Take a simple example in the lines of "I've seen {0} {1} {2}".format("John", "eat", "an apple") ...and try localizing this message into e.g. German.

I have a feeling that printf-style is one of the reasons, why the texts in localized versions of some programs are as bad as they are.

2 comments

glibc sprintf supports that as something like %2$s %1$s which Python could potentially support.

I don't buy the internationalization argument however. You have to explicitly select strings for i18n anyway and run them through something that retrieves the data from a catalogue based on the current language. It's not like you will override str.__mod__ to start i18n.

And if you want to do it right, there are more complex rules that need a special formatting language. For example if you want to display {count} error/errors, then the text of error/errors will vary based on language not just based on count 0/1/more but even more wildly based on language. E.g. some have a special noun declension for 2. For example in Polish, that might be when there are 5 errors: http://blogs.transparent.com/polish/cardinal-numbers/

Python supports `"%(name)s"`, which means you're not dependent on order at all -- in my opinion, much nicer than indexing into the parameter list:

  >>> "%(name)s has %(count)d %(thing)s" % {'thing': 'bananas', 'count': 10, 'name': "Phil"}
  'Phil has 10 bananas'
The new-style formatting allows that as well:

    >>> "{name} has {count} {thing}".format(
          thing='bananas', count=10, name='Phil')
    'Phil has 10 bananas'
It also allows for more complex expressions inside of format specifiers, so if you need to grab data out of an object, you can do something like:

    >>> from collections import namedtuple
    >>> Sentence = namedtuple('Sentence', ['name', 'thing', 'count'])
    >>> s = Sentence(name='Phil', thing='bananas', count=10)
    >>> '{dat[0]} has {dat.count} {dat.thing}'.format(dat=s)
    'Phil has 10 bananas'
which is verbose and contrived here, but could be immensely useful in cases like

    >>> '... {numeral[5]} {item.plural}'.format(
          numeral=fr_numerals, item=animal)
    '... cinq animaux'
How do you handle it when you need to convert, e.g., "American woman" to "femme américaine"?
You use something else. It's still just a format string, not a whole localization solution. Named arguments means it might be easier to hack together something like

    templates = {'en': '{adj} {noun}', 'fr': '{noun} {adj}'}
    print(templates['fr'].format(noun='fromage', adj='délicieux')
but that's still a hack, and doesn't even come close to addressing cases like Chinese's "{adj} {counter_word[noun]} {noun}" or gender concord or any of the myriad other things you come across in practice.

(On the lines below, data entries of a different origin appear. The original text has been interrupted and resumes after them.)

/-- The shapes of instructions, one for each rule or group of rules with one pseudocode (files 41 to 48 of the spec). -/
inductive Form where
  | alu (op : AluOp) (r : Opd8)
  | aluImm (op : AluOp) (v : Byte)
  | inc (r : Opd8)
  | dec (r : Opd8)
  | incWide (rr : Reg16)
  | decWide (rr : Reg16)
  | addHl (rr : Reg16)
  | ccf
  | scf
  | cpl
  | rotateA (op : RotOp)
  | rotate (op : RotOp) (r : Opd8)
  | bit (b : Fin 8) (r : Opd8)
  | res (b : Fin 8) (r : Opd8)
  | set (b : Fin 8) (r : Opd8)
  | jump (w : Word)
  | jumpIf (cc : Cond) (w : Word)
  | jumpRel (e : Byte)
  | jumpRelIf (cc : Cond) (e : Byte)
  | jumpHl
  | load (r r' : Reg8)
  | loadFromHl (r : Reg8)
  | storeToHl (r : Reg8)
  | loadImm (r : Reg8) (v : Byte)
  | storeImm (v : Byte)
  | loadWord (p : WordPair) (w : Word)
  | loadA (m : MemOpd)
  | storeA (m : MemOpd)
  | loadAStep (d : HlStep)
  | storeAStep (d : HlStep)
  | nop
  | di
  | daa
  | storeSp (w : Word)
  | loadSp (w : Word)
  | loadSpHl
  | addSp (e : Byte)
  | loadHlSp (e : Byte)
  | push (p : Pair)
  | pop (p : Pair)
  | call (w : Word)
  | callIf (cc : Cond) (w : Word)
  | restart (y : Fin 8)
  | ret
  | retIf (cc : Cond)
  | halt
  | stop
  | ei
  | reti
  | undefined (b : Byte)
  | extended (second : Byte)
  deriving DecidableEq, Repr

Edit: used 'positional' instead of 'named'.

I found that I often (~1 time in 10) make a mistake with that syntax, and omit the trailing 's'. I think it's because I'm not used to having anything after a closing ')'.
Same problem here. Maybe the braces approach using {name} is an improvement upon %(name)s in that respect.
Do you really want to keep the same format strings when localizing an application? Isn't it much cleaner to just define multiple format strings? Translations in general don't work that way, you can't just move around words and translate them individually, usually the whole expression changes.
That's the point. You can't change the format strings to a different word order if the selection of values used to fill the fields is entirely dependent on word order (i.e., how the basic printf syntax works), unless you have a separate line/block of code that executes when the word order of the current locale differs.
I see your point now. Yes, I can see Python 3's syntax facilitate some of that work. I still think you will need branches and/or polymorphisms to do more complex localizations, especially when you need to support east asian languages.
We just have a database of sentences and a translation is a lookup in the DB by some unique identifier. Trying to semi-translate a string just doesn't work very well in the long run (for us).